The lines of the records that include "entry" should all be copied.

┌─ Material for the task

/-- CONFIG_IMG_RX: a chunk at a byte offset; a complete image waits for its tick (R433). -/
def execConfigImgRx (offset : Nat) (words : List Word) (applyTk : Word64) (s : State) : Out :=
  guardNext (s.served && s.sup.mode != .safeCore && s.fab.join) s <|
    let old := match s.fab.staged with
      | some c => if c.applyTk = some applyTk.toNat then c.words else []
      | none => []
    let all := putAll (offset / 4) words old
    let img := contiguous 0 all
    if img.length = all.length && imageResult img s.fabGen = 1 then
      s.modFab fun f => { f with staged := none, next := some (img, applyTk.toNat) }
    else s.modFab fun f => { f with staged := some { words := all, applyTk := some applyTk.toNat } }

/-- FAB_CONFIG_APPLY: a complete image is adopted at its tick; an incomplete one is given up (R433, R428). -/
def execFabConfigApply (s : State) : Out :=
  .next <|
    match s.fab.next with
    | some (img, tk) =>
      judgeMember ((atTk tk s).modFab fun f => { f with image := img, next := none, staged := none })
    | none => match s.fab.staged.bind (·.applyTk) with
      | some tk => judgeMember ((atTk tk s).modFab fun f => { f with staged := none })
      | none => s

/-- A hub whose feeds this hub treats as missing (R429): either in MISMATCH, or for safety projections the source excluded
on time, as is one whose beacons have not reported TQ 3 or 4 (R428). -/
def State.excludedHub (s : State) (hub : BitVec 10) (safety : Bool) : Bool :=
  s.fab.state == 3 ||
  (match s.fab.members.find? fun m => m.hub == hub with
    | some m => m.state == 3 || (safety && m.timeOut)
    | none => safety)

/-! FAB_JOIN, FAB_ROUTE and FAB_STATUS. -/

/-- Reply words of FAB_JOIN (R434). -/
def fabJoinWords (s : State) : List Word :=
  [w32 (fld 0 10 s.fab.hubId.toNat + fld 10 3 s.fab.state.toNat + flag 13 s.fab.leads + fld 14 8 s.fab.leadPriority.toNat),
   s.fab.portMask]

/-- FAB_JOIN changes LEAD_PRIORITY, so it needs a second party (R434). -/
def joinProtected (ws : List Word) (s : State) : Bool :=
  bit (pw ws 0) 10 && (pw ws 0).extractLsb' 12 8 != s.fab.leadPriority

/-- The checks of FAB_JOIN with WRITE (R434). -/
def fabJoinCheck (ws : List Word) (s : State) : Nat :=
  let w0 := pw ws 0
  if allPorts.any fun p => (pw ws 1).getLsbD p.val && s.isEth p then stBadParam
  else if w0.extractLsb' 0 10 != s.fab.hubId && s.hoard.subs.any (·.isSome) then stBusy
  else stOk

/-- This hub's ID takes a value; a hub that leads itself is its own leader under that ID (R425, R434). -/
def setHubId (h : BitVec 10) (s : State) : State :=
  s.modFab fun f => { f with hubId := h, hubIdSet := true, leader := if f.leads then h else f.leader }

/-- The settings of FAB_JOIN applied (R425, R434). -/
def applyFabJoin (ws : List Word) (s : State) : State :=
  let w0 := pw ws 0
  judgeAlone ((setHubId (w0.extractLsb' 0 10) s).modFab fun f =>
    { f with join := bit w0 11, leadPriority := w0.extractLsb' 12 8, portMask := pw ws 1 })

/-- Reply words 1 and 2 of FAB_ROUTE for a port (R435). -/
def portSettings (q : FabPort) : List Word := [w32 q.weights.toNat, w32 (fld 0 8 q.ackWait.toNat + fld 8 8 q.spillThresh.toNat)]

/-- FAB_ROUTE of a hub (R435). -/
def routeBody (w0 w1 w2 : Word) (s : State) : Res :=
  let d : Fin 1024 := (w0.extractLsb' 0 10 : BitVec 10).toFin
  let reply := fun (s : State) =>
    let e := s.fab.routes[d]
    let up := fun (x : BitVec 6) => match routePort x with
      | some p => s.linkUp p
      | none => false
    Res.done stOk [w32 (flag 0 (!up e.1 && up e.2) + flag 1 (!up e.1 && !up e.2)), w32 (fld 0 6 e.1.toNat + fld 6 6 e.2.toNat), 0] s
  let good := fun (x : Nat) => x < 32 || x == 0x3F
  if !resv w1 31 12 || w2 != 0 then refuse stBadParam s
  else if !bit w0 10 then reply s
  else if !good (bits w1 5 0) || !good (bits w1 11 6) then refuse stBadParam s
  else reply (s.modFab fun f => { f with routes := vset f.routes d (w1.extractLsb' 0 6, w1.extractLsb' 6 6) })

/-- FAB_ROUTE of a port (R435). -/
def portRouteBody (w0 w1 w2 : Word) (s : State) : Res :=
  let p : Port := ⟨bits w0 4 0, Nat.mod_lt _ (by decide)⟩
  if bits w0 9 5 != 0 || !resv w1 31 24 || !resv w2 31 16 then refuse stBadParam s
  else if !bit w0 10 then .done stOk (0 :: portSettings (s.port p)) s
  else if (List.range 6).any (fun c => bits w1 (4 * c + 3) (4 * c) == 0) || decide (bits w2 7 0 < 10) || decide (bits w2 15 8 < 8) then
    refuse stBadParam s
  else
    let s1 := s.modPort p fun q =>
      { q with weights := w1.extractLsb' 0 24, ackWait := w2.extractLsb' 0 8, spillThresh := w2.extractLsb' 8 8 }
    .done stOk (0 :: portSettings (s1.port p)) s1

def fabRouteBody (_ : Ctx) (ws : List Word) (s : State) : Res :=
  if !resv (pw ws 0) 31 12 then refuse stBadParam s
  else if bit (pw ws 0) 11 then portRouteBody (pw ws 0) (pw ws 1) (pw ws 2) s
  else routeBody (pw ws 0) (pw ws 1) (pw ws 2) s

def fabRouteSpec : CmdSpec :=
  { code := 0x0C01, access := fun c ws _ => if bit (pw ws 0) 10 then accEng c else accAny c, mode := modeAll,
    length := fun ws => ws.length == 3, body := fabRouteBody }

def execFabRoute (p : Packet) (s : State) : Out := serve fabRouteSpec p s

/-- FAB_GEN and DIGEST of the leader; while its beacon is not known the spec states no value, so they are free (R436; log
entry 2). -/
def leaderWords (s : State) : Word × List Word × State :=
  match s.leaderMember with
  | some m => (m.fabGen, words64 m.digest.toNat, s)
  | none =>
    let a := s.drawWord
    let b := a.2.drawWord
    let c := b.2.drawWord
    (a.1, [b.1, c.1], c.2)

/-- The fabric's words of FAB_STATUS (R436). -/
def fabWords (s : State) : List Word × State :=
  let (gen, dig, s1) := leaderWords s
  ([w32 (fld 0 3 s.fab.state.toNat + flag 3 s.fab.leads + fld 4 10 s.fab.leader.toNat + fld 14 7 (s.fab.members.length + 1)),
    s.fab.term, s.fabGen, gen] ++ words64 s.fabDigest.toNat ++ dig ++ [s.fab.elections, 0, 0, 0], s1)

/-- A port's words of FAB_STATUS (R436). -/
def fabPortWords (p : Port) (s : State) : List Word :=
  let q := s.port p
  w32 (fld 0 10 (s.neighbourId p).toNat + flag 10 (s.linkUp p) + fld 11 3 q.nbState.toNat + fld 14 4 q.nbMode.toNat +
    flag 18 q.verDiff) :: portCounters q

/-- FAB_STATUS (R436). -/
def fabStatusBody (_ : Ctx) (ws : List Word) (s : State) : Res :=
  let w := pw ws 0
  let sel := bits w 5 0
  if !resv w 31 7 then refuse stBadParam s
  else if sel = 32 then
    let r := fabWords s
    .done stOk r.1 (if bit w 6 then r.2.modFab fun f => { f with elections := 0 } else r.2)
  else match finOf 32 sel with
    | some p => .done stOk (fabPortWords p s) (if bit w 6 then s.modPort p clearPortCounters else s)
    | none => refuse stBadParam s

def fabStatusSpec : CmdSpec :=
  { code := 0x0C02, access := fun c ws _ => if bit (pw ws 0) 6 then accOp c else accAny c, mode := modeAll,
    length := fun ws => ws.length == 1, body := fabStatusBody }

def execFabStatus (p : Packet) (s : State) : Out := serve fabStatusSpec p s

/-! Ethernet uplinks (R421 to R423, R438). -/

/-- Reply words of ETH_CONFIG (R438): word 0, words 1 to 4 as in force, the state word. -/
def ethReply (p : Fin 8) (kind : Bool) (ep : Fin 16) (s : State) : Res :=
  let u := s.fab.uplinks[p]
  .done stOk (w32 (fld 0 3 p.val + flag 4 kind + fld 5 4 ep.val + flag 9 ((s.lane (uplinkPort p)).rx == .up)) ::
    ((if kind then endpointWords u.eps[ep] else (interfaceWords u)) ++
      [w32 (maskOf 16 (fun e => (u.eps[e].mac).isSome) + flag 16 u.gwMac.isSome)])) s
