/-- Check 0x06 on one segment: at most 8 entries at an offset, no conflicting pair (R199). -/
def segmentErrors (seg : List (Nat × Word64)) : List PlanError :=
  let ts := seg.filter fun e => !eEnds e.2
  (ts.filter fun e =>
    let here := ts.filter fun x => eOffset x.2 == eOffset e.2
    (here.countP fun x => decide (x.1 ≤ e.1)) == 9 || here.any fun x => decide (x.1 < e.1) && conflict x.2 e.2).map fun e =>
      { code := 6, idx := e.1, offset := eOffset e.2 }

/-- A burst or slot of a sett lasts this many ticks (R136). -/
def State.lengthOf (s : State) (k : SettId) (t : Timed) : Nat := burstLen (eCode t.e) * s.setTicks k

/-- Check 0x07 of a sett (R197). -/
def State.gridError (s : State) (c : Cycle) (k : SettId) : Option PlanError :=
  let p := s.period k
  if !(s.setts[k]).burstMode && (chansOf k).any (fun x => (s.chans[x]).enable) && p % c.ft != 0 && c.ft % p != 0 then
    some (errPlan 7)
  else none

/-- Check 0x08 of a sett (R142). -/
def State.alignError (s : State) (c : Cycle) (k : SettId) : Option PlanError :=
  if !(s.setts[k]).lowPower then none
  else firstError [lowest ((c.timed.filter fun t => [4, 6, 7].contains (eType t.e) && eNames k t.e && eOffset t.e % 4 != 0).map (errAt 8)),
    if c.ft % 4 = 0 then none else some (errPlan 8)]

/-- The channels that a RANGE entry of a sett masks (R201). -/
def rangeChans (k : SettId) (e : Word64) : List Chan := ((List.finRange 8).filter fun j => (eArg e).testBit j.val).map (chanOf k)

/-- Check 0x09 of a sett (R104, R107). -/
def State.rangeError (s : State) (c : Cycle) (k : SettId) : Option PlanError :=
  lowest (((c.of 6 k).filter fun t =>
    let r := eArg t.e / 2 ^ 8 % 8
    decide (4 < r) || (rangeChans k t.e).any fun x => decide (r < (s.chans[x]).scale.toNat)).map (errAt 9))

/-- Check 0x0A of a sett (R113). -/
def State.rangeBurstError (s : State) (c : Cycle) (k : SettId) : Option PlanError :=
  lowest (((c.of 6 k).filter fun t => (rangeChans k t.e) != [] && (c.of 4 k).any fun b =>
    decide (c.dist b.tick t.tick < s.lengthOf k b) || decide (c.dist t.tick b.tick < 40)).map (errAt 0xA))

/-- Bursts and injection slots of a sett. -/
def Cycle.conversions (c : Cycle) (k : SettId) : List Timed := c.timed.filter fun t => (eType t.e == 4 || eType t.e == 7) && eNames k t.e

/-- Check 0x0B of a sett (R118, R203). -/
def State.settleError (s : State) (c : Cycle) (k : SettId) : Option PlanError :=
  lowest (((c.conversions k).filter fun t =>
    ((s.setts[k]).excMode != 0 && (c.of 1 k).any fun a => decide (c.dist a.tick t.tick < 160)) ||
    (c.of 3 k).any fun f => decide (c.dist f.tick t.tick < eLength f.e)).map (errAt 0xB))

└─
┌─ Material for the task

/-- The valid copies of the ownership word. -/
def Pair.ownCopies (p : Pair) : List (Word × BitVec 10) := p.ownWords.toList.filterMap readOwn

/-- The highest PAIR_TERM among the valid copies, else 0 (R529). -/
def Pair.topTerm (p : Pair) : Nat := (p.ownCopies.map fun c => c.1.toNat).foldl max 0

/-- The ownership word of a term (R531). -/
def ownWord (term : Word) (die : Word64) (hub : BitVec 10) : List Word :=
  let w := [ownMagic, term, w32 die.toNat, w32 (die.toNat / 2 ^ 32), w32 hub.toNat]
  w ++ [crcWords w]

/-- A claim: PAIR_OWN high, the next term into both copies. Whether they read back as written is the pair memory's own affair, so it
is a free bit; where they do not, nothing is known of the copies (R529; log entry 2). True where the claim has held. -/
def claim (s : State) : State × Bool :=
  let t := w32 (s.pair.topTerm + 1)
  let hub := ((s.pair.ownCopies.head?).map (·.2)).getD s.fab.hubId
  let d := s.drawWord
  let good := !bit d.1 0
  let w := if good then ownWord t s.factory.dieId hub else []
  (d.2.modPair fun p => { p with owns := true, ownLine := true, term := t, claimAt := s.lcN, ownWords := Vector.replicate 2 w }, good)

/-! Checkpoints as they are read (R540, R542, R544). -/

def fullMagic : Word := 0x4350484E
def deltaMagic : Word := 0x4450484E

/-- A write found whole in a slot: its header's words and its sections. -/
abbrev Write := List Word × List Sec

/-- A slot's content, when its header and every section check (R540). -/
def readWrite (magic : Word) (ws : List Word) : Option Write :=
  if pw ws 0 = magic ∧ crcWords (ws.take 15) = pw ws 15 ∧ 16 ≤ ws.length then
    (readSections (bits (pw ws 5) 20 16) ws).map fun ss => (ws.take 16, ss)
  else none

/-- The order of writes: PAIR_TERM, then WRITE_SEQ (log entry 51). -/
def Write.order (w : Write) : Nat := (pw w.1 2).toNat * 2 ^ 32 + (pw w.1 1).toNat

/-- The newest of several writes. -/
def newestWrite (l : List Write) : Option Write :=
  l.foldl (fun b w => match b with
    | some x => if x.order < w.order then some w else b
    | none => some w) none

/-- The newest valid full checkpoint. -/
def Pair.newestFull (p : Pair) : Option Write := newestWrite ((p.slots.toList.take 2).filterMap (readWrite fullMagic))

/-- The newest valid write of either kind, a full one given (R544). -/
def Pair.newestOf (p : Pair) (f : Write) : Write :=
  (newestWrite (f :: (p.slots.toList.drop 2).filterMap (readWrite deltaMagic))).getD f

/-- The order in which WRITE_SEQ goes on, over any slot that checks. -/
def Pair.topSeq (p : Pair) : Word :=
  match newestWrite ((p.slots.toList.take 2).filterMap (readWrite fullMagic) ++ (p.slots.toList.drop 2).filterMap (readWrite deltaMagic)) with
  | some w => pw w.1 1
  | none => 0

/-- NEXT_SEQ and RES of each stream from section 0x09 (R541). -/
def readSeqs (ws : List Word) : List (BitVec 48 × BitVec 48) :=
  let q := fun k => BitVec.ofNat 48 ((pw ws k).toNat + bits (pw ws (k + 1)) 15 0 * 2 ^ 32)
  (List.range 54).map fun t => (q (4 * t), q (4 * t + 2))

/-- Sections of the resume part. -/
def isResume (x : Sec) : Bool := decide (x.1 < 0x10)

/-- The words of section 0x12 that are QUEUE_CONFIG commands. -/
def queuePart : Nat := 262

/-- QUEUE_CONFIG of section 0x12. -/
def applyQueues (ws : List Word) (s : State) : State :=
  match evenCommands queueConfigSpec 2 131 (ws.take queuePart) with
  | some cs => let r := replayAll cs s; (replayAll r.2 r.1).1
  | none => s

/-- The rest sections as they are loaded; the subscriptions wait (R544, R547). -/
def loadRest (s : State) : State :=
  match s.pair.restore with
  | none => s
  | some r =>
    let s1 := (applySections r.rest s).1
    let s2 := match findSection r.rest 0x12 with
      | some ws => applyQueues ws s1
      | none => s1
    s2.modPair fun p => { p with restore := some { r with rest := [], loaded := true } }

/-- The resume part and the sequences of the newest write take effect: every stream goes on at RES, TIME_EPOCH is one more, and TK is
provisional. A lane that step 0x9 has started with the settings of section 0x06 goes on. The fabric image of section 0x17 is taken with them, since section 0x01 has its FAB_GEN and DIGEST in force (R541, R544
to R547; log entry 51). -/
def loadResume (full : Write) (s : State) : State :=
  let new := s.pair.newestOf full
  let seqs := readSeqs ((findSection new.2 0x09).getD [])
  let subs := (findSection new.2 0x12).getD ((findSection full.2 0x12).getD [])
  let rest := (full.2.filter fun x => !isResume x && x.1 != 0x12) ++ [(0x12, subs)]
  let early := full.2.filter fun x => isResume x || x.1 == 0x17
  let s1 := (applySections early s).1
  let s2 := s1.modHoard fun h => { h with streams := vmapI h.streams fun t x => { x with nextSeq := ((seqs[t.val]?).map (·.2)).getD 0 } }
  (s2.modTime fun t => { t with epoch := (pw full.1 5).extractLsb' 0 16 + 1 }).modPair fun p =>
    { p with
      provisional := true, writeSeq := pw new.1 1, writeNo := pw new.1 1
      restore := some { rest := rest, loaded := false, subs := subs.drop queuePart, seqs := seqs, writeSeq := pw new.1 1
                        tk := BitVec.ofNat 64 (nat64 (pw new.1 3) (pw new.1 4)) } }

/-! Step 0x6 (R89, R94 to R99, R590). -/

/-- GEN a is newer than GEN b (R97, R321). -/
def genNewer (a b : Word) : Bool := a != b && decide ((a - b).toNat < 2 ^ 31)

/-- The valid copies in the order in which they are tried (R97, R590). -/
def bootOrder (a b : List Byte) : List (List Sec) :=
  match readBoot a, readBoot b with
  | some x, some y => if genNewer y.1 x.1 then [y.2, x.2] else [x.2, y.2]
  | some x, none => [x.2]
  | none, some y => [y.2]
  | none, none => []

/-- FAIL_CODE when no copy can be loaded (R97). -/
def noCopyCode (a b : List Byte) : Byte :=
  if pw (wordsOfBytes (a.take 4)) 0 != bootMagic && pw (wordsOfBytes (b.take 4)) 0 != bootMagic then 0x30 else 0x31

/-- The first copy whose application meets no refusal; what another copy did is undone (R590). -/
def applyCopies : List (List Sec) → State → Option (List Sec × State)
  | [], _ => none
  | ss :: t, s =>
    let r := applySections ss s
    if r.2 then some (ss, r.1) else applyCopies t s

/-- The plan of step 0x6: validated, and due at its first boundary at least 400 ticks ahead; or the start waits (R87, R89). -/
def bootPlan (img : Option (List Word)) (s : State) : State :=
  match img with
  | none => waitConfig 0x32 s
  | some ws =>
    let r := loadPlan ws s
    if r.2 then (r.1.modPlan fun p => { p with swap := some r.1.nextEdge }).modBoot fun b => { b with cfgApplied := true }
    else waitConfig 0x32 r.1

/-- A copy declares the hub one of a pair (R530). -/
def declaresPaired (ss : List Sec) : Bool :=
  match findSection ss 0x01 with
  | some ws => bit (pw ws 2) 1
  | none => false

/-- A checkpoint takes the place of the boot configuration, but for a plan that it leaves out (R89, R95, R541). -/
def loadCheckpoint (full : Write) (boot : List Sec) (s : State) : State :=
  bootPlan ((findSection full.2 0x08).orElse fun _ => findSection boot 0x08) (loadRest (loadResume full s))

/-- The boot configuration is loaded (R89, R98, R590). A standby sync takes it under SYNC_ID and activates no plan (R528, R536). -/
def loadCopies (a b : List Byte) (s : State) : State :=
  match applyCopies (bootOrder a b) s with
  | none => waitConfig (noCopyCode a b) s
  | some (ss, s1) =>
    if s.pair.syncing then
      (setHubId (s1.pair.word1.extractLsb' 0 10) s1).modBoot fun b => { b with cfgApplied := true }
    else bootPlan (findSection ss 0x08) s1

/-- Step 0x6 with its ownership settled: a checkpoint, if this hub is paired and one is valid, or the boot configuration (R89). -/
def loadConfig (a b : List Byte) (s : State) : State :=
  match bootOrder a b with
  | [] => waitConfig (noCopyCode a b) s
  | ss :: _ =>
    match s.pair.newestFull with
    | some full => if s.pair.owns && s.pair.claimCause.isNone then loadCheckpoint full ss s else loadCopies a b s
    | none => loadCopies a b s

└─

[Output of the task]
entry 2). -/
/-- The channels that a RANGE entry of a sett masks (R201). -/
is a free bit; where they do not, nothing is known of the copies (R529; log entry 2). True where the claim has held. -/
/-- The order of writes: PAIR_TERM, then WRITE_SEQ (log entry 51). -/
to R547; log entry 51). -/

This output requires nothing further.